By: Dr. Mike Campbell
The Central Bank of Australia has decided to leave interest rates on hold for a fifth straight month. The rate has been maintained at 4.5% - a King’s ransom in comparison with the rates on offer in the rest of the world’s developed economies.
Australia was the only major economy to avoid a recession – but that is not to say that it was unaffected by the global financial crisis. It was also the first major economy to increase its interest rates (which had been slashed to stimulate economic growth) in October last year.

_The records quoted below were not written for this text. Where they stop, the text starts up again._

/-- A kind that is not masked is SET once it has been detected. -/
theorem detect_sets {s : State} {k : FaultKind} (unmasked : (s.faults.table.get k).detectMask = false) :
    ((detect s k).faults.table.get k).status.isSome = true := by
  rw [detect_table]
  split
  case isTrue => simp
  case isFalse known => simpa [unmasked, ← Option.ne_none_iff_isSome] using known

/-! ## Events that leave the channels -/

/-- Both channels and what they are told stay as they are, and the table retains. -/
structure State.LeavesChannels (s t : State) : Prop where
  regime : t.ctl.regime = s.ctl.regime
  hold : t.ctl.hold = s.ctl.hold
  tilt : t.tilt = s.tilt
  steer : t.steer = s.steer
  table : s.faults.table.Retains t.faults.table

theorem State.LeavesChannels.refl (s : State) : s.LeavesChannels s := ⟨rfl, rfl, rfl, rfl, .refl _⟩

theorem State.LeavesChannels.trans {s t u : State} (first : s.LeavesChannels t) (second : t.LeavesChannels u) :
    s.LeavesChannels u where
  regime := second.regime.trans first.regime
  hold := second.hold.trans first.hold
  tilt := second.tilt.trans first.tilt
  steer := second.steer.trans first.steer
  table := first.table.trans second.table

/-- An update of other blocks leaves the channels. -/
theorem State.LeavesChannels.of_frame {s t : State}
    (h : t.ctl = s.ctl ∧ t.tilt = s.tilt ∧ t.steer = s.steer ∧ t.faults.table = s.faults.table) :
    s.LeavesChannels t := by
  obtain ⟨ctl, tilt, steer, table⟩ := h
  exact ⟨ctl ▸ rfl, ctl ▸ rfl, tilt, steer, table ▸ .refl _⟩

/-- A report that is made under a condition leaves the channels if the report does. -/
theorem State.LeavesChannels.ite {s t u : State} {p : Prop} [Decidable p] (yes : s.LeavesChannels t)
    (no : s.LeavesChannels u) : s.LeavesChannels (if p then t else u) := by
  split
  · exact yes
  · exact no

section
variable (s : State)

theorem detect_leavesChannels (k : FaultKind) : s.LeavesChannels (detect s k) :=
  ⟨by simp, by simp, by simp, by simp, detect_retains s k⟩

theorem increment_leavesChannels (id : CounterId) : s.LeavesChannels (increment s id) := .of_frame (by simp)

theorem post_leavesChannels (c : NoticeContent) : s.LeavesChannels (post s c) := .of_frame (by simp)

theorem settlePeriod_leavesChannels : s.LeavesChannels (settlePeriod s) := by
  have counted (q : Sequencer) : s.LeavesChannels ((increment s .missedPeriods).setAcq q) := .of_frame (by simp)
  unfold settlePeriod
  dsimp only
  split
  · split
    · exact .ite ((counted _).trans (detect_leavesChannels _ _)) (counted _)
    · exact increment_leavesChannels s _
  · exact .refl s

theorem execAcquisitionPeriodStart_leavesChannels {t : State} (h : execAcquisitionPeriodStart s = .next t) :
    s.LeavesChannels t := by
  have abandoned : s.LeavesChannels (s.setAcq { s.acq with inFlight := none }) := .of_frame ⟨rfl, rfl, rfl, rfl⟩
  cases h
  exact (abandoned.ite (abandoned.trans (settlePeriod_leavesChannels _))).trans (.of_frame ⟨rfl, rfl, rfl, rfl⟩)

theorem takeGlitch_leavesChannels : s.LeavesChannels (takeGlitch s) := by
  have counted (u : WheelUnit) : s.LeavesChannels ((increment s .speedGlitches).setWheel u) := .of_frame (by simp)
  exact (counted _).ite ((counted _).trans (detect_leavesChannels _ _))

theorem execWheelPulse_leavesChannels {elapsed : Nat} {t : State} (h : execWheelPulse elapsed s = .next t) :
    s.LeavesChannels t := by
  have wheel (u : WheelUnit) : s.LeavesChannels (s.setWheel u) := .of_frame ⟨rfl, rfl, rfl, rfl⟩
  unfold execWheelPulse at h
  dsimp only at h
  split at h
  case h_1 =>
    split at h <;> cases h
    · exact (wheel _).trans (takeGlitch_leavesChannels _)
    · exact wheel _
  case h_2 =>
    cases h
    exact wheel _

theorem reportSnapshot_leavesChannels (before after : Estimator) :
    s.LeavesChannels (reportSnapshot before after s) := by
  have detectIf (p : Prop) [Decidable p] (k : FaultKind) {t : State} (h : s.LeavesChannels t) :
      s.LeavesChannels (if p then detect t k else t) := (h.trans (detect_leavesChannels t k)).ite h
  have bar := detectIf (rises before.railBar after.railBar = true) .barRange (.refl s)
  have samples := (bar.trans (increment_leavesChannels _ .disagreeSamples)).ite (p := after.meas = .held) bar
  have lean := detectIf ((rises before.railA after.railA || rises before.railB after.railB) = true) .leanRange
    (detectIf (rises before.disagree.value after.disagree.value = true) .leanDisagree samples)
  have stand := lean.ite (p := before.stand.value = after.stand.value)
    (lean.trans (post_leavesChannels _ (.standChange after.stand.value)))
  exact detectIf (rises before.excess.value after.excess.value = true) .leanExcess stand

theorem takeSnapshotAtEstimator_leavesChannels (n : Snapshot) : s.LeavesChannels (takeSnapshotAtEstimator n s) :=
  have reported := reportSnapshot_leavesChannels (s.setEst (s.est.next s.params n)) s.est (s.est.next s.params n)
  ⟨reported.regime, reported.hold, reported.tilt, reported.steer, reported.table⟩

theorem takeSnapshotAtClamp_leavesChannels (n : Snapshot) : s.LeavesChannels (takeSnapshotAtClamp n s) := by
  unfold takeSnapshotAtClamp
  dsimp only
  rw [sendClassChange_eq]
  have sent (c : ClampCtl) (f : Flight) : s.LeavesChannels ((s.setClamp c).setFlight f) :=
    .of_frame ⟨rfl, rfl, rfl, rfl⟩
  exact ((sent _ _).trans (detect_leavesChannels _ _)).ite (sent _ _)

theorem takeSnapshotAtArbiter_leavesChannels (n : Snapshot) : s.LeavesChannels (takeSnapshotAtArbiter n s) := by
  have arbiter : s.LeavesChannels (s.setArbiter (s.arbiter.next s.params n)) := .of_frame ⟨rfl, rfl, rfl, rfl⟩
  have low := (arbiter.trans (detect_leavesChannels _ .supplyLow)).ite
    (p := rises s.arbiter.supplyLow.value (s.arbiter.next s.params n).supplyLow.value = true) arbiter
  exact (low.trans (detect_leavesChannels _ .overtemp)).ite low

/-- FAULT_CONFIG brings a fixed kind to MAJOR and unmasked, and writes no status (08 R144). -/
theorem takeFaultConfig_leavesChannels (kind severity detectMask reportMask : Byte) :
    s.LeavesChannels (takeFaultConfig kind severity detectMask reportMask s).state := by
  refine ⟨by simp, by simp, by simp, by simp, ?_⟩
  unfold takeFaultConfig
  split
  case h_1 => exact .refl _
  case h_2 k _ =>
    split
    case isTrue => exact .refl _
    case isFalse =>
      simp only [refreshAttention_frame, setRecord_frame]
      unfold FaultRecord.configure
      split
      · exact FaultTable.retains_set (fun _ _ => ⟨rfl, rfl⟩) id
      case isFalse free => exact FaultTable.retains_set (fun _ fixed => absurd fixed free) id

Many analysts had anticipated that the Bank would order a further rate hike, bringing them more in line with their historical levels. The decision to keep interest rates unchanged was taken in response to the current global situation.
The Bank has been raising rates in order to prevent the economy from “over-heating” which could generate inflationary pressure. Over the past five months, the Australian Dollar has been appreciating against the Greenback and has risen from 0.8096 to 0.9722, yesterday, an appreciation of 20%.
Of course, this change has as much to do with weakness in the US economy as it has with strength down under. The decision to keep interest rates on hold led to a softening of Australian Dollar values, but was well received in the stock markets. Like Japan, Australia is feeling the squeeze in her export markets because of the high price of the currency.
The relative success in the Australian economy has much to do with demand for energy and minerals produced in Australia in the Indian and Chinese markets.